# [TASK DESCRIPTION]
Copy, from the data below, every line that has "layouts" in it.

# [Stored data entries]
■ ■ ■ ■
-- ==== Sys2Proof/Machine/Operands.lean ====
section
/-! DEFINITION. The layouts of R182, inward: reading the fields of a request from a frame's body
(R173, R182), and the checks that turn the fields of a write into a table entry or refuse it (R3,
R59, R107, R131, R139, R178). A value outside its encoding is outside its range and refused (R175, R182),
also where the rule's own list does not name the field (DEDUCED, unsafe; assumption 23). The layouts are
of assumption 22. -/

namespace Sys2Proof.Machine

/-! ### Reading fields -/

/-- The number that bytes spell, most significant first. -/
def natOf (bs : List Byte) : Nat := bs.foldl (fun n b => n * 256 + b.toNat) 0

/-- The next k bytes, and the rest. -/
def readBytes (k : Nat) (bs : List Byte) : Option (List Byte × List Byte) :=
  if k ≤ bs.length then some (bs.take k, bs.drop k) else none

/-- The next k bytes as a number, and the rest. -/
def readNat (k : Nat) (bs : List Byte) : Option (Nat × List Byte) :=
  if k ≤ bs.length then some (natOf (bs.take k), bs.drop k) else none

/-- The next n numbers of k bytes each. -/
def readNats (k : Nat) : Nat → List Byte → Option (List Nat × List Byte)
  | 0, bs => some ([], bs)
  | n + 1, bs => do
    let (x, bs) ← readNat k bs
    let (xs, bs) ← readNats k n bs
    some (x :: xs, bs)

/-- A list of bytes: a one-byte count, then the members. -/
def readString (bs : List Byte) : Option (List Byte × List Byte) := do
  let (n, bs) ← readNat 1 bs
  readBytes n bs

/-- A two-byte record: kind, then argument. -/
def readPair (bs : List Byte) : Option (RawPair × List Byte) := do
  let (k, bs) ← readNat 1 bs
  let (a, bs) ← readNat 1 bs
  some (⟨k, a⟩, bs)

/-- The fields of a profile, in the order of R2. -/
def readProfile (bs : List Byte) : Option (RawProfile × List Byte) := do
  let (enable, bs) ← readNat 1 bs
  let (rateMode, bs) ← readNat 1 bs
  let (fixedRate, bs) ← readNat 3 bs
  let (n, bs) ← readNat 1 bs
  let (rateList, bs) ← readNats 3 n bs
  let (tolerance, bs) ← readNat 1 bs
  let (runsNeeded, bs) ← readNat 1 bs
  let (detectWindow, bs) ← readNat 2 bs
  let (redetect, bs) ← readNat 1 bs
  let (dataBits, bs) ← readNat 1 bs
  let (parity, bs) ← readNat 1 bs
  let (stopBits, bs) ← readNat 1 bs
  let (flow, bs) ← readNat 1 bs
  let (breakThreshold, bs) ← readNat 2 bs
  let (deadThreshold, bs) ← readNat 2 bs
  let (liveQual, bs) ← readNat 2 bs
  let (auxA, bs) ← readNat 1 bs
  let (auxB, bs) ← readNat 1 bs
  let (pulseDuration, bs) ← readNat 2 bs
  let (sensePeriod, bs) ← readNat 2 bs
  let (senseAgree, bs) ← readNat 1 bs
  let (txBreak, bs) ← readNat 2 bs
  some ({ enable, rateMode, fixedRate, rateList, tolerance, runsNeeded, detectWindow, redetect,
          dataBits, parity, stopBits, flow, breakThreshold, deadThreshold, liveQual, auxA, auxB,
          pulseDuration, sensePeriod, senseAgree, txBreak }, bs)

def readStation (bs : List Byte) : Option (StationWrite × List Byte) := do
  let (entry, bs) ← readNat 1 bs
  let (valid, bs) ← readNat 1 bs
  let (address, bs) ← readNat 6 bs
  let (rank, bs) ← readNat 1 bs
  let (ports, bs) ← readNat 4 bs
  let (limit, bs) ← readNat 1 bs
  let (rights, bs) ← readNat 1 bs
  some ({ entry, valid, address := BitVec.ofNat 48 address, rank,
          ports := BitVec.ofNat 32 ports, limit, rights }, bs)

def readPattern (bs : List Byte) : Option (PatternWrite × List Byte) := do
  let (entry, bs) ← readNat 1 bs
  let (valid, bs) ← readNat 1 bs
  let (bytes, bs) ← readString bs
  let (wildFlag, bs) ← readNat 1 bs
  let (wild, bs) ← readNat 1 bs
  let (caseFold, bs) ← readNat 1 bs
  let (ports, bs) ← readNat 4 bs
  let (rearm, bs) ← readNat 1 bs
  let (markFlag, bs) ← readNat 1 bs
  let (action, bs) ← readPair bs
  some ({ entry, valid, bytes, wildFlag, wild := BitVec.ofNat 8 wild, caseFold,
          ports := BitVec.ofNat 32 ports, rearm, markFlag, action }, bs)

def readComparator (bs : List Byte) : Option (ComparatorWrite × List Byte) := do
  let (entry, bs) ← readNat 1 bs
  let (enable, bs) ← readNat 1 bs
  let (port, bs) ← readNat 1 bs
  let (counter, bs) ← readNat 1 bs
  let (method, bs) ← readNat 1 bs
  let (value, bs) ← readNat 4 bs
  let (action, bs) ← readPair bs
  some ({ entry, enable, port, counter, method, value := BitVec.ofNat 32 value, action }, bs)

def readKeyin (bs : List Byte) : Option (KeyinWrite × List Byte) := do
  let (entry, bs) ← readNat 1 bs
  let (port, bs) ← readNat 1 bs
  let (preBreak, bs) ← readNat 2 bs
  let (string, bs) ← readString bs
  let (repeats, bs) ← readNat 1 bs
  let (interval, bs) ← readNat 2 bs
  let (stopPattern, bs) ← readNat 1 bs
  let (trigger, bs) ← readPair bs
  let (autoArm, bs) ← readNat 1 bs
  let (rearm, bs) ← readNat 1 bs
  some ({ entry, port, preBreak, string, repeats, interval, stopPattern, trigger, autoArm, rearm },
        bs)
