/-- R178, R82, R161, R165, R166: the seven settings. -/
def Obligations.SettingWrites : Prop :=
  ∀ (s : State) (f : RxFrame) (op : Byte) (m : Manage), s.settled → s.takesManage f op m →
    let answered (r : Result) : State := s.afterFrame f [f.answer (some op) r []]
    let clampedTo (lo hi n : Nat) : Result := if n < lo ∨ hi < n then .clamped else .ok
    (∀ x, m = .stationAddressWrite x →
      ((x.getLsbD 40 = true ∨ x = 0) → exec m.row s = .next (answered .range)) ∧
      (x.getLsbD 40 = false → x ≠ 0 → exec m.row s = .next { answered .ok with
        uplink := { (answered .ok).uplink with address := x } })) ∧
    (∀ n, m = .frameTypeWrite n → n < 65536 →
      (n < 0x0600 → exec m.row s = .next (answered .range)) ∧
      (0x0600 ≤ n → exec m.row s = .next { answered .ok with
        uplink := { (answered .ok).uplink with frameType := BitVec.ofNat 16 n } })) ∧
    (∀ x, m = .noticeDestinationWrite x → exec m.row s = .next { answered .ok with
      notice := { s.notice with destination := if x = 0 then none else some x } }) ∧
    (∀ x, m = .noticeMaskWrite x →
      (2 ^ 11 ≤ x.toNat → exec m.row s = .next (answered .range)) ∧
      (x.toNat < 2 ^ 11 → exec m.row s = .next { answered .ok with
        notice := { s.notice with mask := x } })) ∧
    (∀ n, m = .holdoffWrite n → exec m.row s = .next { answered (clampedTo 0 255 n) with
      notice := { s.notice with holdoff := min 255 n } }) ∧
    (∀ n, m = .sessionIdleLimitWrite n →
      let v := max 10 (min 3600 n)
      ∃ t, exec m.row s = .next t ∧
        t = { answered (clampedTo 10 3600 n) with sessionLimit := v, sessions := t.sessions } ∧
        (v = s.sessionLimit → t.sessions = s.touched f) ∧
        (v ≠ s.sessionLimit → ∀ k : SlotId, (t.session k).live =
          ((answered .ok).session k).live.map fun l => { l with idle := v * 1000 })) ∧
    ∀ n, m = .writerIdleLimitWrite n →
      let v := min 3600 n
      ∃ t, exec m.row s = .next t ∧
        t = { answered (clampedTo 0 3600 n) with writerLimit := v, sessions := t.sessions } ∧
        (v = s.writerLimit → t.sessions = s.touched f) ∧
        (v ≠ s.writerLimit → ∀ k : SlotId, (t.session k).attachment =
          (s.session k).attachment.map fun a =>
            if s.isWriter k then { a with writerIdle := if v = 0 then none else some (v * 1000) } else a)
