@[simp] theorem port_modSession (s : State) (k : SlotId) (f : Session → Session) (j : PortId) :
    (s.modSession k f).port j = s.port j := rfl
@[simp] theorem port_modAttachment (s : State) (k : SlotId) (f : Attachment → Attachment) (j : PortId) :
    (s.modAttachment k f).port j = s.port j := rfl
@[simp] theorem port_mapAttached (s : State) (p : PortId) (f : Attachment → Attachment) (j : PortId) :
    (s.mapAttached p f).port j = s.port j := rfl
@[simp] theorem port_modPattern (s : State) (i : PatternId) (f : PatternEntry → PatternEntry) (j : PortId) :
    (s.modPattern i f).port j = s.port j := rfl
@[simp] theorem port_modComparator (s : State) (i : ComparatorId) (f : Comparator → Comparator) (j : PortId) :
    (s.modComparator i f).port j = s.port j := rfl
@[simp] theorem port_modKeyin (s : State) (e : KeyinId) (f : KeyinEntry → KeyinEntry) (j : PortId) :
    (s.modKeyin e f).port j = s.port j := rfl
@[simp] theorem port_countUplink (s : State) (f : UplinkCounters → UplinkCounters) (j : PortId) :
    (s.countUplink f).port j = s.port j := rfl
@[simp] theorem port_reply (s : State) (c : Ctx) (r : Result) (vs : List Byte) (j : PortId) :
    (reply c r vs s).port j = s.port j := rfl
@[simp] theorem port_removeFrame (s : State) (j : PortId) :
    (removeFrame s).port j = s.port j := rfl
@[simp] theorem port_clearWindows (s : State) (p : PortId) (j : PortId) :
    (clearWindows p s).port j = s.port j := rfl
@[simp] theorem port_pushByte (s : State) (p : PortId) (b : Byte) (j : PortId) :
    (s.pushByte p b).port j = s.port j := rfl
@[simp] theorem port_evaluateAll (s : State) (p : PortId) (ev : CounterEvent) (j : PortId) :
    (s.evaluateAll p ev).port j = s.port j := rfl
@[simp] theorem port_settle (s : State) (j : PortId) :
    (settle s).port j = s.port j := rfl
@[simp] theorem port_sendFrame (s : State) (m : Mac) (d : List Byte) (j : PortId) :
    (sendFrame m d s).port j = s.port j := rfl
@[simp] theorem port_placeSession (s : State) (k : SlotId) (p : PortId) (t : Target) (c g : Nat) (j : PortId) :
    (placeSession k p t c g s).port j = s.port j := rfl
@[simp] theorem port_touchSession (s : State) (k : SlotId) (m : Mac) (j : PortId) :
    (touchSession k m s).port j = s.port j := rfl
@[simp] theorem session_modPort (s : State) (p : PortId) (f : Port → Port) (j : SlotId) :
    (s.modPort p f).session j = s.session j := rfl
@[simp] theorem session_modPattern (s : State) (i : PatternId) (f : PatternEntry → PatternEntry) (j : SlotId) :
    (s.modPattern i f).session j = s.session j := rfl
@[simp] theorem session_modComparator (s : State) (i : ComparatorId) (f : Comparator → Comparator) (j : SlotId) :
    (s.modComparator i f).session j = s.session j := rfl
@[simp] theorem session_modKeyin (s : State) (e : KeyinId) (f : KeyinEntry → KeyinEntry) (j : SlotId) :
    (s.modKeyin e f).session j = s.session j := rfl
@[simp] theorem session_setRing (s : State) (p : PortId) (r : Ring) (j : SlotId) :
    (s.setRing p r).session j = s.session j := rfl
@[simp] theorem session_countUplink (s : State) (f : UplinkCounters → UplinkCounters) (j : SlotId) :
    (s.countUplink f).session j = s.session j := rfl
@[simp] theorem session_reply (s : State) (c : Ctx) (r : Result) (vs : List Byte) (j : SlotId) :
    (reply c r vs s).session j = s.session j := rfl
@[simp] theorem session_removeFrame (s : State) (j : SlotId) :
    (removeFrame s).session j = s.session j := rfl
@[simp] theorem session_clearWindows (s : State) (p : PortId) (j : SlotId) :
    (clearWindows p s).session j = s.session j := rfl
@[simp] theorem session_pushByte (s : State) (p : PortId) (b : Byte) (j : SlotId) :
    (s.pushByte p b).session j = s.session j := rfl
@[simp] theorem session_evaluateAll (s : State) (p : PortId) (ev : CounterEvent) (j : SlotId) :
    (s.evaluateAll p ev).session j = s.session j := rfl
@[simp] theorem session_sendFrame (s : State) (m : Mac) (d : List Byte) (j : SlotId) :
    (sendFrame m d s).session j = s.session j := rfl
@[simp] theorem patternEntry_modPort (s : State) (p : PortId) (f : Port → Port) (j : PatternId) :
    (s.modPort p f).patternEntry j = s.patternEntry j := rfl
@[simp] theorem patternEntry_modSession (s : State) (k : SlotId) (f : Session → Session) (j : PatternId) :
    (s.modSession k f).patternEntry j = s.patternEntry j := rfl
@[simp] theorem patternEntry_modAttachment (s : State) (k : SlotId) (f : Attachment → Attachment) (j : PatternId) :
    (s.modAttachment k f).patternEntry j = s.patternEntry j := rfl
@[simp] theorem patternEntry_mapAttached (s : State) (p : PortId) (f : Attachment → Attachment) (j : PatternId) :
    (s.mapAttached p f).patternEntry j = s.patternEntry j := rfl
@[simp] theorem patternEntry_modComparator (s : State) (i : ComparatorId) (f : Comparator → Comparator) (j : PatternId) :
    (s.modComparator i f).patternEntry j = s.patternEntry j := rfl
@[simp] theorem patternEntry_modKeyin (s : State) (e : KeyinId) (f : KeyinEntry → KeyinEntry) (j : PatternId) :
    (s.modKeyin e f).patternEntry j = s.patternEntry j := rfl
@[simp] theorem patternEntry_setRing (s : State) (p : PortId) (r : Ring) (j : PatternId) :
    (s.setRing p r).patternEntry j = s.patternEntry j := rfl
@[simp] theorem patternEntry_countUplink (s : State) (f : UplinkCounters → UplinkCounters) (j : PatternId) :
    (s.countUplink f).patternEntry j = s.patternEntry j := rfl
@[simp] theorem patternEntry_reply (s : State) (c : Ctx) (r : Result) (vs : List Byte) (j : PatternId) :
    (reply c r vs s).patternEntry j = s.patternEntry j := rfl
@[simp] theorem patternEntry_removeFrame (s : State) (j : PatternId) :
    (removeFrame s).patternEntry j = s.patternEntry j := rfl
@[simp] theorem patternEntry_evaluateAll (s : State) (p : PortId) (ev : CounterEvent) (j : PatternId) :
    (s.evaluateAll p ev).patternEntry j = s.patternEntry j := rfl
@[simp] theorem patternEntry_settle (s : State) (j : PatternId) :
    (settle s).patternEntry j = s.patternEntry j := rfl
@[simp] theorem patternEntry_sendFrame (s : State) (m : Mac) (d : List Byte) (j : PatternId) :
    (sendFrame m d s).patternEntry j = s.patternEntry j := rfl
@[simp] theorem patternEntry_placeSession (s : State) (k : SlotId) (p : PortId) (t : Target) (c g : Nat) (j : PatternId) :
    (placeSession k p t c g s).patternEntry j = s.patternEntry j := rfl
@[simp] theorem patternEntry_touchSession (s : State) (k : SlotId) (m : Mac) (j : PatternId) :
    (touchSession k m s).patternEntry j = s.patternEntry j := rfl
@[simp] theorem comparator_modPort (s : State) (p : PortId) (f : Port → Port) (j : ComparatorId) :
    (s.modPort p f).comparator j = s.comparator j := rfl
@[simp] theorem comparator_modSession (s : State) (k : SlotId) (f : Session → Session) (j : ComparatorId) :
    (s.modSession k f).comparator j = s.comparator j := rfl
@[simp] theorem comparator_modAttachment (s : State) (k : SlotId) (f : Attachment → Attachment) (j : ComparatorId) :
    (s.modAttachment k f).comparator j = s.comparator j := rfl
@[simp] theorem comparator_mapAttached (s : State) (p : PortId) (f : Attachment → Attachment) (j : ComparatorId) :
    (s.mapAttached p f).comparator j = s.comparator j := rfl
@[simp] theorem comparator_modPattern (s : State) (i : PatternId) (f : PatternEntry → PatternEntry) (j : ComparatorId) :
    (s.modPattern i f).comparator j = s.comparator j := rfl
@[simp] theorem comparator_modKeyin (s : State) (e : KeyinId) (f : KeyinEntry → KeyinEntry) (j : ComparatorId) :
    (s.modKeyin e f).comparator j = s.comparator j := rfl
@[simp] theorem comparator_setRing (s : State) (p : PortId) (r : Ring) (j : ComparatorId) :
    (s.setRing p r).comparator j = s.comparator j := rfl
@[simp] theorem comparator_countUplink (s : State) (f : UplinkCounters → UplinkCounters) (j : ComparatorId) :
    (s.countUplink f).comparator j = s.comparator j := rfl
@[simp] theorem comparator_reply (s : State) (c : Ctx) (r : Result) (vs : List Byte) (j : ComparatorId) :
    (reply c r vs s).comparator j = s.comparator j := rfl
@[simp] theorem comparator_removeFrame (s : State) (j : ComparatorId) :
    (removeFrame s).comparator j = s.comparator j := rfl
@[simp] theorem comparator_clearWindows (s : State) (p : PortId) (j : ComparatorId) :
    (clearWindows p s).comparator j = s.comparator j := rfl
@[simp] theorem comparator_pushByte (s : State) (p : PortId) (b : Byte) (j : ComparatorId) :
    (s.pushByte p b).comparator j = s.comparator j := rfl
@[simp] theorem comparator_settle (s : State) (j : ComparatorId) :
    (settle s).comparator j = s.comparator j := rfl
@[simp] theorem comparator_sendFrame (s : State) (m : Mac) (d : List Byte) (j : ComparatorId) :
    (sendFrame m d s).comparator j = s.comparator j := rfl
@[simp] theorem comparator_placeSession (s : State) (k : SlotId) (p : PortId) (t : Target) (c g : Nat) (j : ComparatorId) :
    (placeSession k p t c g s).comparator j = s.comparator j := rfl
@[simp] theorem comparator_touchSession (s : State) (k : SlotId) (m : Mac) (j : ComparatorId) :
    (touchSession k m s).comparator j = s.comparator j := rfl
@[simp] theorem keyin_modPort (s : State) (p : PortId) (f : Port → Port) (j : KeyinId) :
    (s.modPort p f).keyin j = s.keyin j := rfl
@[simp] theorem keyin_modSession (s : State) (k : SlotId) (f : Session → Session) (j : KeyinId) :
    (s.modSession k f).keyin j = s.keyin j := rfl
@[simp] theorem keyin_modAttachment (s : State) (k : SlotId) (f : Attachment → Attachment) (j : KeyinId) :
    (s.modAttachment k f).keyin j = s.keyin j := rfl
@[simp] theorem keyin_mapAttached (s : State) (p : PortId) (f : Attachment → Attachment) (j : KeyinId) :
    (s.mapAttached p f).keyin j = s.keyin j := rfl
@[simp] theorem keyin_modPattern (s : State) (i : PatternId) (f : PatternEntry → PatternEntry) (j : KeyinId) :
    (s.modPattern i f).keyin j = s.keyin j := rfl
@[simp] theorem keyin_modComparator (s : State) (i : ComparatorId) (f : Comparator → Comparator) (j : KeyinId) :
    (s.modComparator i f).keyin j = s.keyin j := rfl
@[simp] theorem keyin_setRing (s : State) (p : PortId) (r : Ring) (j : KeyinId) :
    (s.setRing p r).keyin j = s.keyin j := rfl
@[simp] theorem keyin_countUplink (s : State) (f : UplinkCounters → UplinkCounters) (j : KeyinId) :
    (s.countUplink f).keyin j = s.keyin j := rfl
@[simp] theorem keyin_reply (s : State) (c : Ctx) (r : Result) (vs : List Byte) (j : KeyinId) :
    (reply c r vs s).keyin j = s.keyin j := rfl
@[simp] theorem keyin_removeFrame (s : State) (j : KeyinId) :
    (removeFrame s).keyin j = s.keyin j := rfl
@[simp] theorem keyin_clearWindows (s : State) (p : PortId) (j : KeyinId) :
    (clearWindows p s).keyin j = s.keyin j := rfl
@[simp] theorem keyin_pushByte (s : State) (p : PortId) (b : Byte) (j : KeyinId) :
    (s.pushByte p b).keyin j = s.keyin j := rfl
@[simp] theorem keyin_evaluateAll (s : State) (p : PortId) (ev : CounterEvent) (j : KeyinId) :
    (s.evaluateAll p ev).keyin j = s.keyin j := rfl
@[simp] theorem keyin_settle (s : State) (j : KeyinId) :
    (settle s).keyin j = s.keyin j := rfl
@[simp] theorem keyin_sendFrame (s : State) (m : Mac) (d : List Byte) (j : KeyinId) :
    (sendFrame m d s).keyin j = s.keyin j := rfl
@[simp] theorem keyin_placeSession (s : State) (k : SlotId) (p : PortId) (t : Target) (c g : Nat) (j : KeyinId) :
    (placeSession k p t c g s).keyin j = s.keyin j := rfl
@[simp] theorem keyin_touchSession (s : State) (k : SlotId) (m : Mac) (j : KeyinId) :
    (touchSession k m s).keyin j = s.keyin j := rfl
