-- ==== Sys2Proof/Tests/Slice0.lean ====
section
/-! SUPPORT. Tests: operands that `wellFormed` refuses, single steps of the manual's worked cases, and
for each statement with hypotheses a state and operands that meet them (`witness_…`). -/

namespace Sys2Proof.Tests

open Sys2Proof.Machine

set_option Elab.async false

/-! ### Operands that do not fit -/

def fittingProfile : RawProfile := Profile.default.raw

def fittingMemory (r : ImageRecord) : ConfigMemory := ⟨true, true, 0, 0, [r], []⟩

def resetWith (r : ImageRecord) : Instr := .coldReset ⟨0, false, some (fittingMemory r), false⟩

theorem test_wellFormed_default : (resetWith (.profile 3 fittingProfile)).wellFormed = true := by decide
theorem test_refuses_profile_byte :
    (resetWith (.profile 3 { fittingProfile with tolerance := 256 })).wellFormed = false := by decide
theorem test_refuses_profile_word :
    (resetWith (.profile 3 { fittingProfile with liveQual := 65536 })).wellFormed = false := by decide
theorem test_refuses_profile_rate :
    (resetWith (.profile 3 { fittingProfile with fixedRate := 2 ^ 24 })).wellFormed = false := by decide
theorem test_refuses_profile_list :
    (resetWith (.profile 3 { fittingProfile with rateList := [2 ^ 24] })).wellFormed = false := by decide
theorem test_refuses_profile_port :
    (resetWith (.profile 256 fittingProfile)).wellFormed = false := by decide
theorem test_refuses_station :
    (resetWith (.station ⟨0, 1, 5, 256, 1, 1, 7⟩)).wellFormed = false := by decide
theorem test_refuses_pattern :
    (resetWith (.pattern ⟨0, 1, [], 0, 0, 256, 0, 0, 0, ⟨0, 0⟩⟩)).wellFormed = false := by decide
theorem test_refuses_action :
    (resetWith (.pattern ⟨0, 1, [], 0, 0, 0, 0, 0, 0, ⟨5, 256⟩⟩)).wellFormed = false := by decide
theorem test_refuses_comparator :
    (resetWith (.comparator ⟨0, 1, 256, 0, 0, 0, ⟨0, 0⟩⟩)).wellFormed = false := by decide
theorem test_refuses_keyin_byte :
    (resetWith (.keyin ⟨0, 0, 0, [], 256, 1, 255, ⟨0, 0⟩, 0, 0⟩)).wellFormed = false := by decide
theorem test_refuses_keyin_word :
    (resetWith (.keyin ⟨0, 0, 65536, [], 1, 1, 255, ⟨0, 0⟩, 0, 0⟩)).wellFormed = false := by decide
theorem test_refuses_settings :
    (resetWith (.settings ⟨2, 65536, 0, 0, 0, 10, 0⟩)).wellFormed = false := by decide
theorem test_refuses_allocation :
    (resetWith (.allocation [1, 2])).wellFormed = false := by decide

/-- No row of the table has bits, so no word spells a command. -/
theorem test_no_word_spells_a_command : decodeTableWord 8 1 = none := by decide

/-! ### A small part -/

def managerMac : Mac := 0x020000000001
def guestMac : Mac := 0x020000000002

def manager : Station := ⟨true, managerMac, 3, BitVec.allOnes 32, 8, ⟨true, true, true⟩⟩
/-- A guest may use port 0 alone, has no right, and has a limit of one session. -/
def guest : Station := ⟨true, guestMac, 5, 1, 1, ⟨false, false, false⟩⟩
■ ■ ■ ■
# [THE COMPLETED TASK]
/-! DEFINITION. The layouts of R182, inward: reading the fields of a request from a frame's body
also where the rule's own list does not name the field (DEDUCED, unsafe; assumption 23). The layouts are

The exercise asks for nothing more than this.